[Stored data entries]
════

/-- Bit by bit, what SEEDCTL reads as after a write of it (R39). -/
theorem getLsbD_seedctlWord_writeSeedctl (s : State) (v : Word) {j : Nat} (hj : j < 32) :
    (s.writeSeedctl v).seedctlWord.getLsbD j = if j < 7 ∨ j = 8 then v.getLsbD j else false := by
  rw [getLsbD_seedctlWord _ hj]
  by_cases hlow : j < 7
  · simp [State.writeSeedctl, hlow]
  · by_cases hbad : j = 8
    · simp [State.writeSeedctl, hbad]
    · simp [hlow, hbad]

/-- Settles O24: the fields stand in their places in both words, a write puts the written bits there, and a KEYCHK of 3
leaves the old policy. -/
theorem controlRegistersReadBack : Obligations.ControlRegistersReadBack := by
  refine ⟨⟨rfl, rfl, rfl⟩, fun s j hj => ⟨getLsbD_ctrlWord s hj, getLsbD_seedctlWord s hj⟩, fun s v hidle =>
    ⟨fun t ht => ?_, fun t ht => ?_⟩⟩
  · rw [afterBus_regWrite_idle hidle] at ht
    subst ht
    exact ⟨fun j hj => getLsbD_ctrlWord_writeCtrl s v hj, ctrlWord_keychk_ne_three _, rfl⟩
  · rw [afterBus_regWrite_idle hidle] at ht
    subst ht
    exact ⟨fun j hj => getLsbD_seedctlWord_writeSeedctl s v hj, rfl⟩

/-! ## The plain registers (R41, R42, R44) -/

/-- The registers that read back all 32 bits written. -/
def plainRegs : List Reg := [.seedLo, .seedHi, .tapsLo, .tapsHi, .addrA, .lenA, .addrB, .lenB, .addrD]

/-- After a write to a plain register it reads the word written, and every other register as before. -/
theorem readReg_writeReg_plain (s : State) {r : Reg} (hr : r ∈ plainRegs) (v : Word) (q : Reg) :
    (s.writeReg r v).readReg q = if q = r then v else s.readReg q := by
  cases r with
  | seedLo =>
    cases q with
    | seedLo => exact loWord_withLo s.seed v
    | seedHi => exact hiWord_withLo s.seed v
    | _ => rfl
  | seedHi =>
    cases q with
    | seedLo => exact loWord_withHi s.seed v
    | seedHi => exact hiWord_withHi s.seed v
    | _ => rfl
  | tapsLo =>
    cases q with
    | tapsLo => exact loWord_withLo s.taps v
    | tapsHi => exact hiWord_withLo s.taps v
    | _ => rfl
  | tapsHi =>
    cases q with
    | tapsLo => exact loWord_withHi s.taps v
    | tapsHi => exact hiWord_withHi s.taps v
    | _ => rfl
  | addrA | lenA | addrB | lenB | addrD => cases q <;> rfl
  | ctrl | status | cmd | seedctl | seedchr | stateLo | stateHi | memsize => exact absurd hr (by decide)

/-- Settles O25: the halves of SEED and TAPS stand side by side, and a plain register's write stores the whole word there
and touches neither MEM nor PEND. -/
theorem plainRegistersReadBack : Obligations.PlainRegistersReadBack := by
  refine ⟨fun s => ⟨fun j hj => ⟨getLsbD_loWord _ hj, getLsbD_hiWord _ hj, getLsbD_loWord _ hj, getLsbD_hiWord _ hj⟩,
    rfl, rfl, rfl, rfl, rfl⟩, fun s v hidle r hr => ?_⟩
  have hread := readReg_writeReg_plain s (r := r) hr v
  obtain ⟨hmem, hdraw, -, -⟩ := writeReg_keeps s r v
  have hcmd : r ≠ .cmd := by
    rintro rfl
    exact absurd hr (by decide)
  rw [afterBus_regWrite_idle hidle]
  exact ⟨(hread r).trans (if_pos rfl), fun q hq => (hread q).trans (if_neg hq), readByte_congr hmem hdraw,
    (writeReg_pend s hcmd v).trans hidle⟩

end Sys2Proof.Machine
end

════

## Problem statement
Starting at the line with "refine ⟨fun s", restate each line through the end of the records, both ends included, and stop there.

## Result below
  refine ⟨fun s => ⟨fun j hj => ⟨getLsbD_loWord _ hj, getLsbD_hiWord _ hj, getLsbD_loWord _ hj, getLsbD_hiWord _ hj⟩,
    rfl, rfl, rfl, rfl, rfl⟩, fun s v hidle r hr => ?_⟩
  have hread := readReg_writeReg_plain s (r := r) hr v
  obtain ⟨hmem, hdraw, -, -⟩ := writeReg_keeps s r v
  have hcmd : r ≠ .cmd := by
    rintro rfl
    exact absurd hr (by decide)
  rw [afterBus_regWrite_idle hidle]
  exact ⟨(hread r).trans (if_pos rfl), fun q hq => (hread q).trans (if_neg hq), readByte_congr hmem hdraw,
    (writeReg_pend s hcmd v).trans hidle⟩

end Sys2Proof.Machine
end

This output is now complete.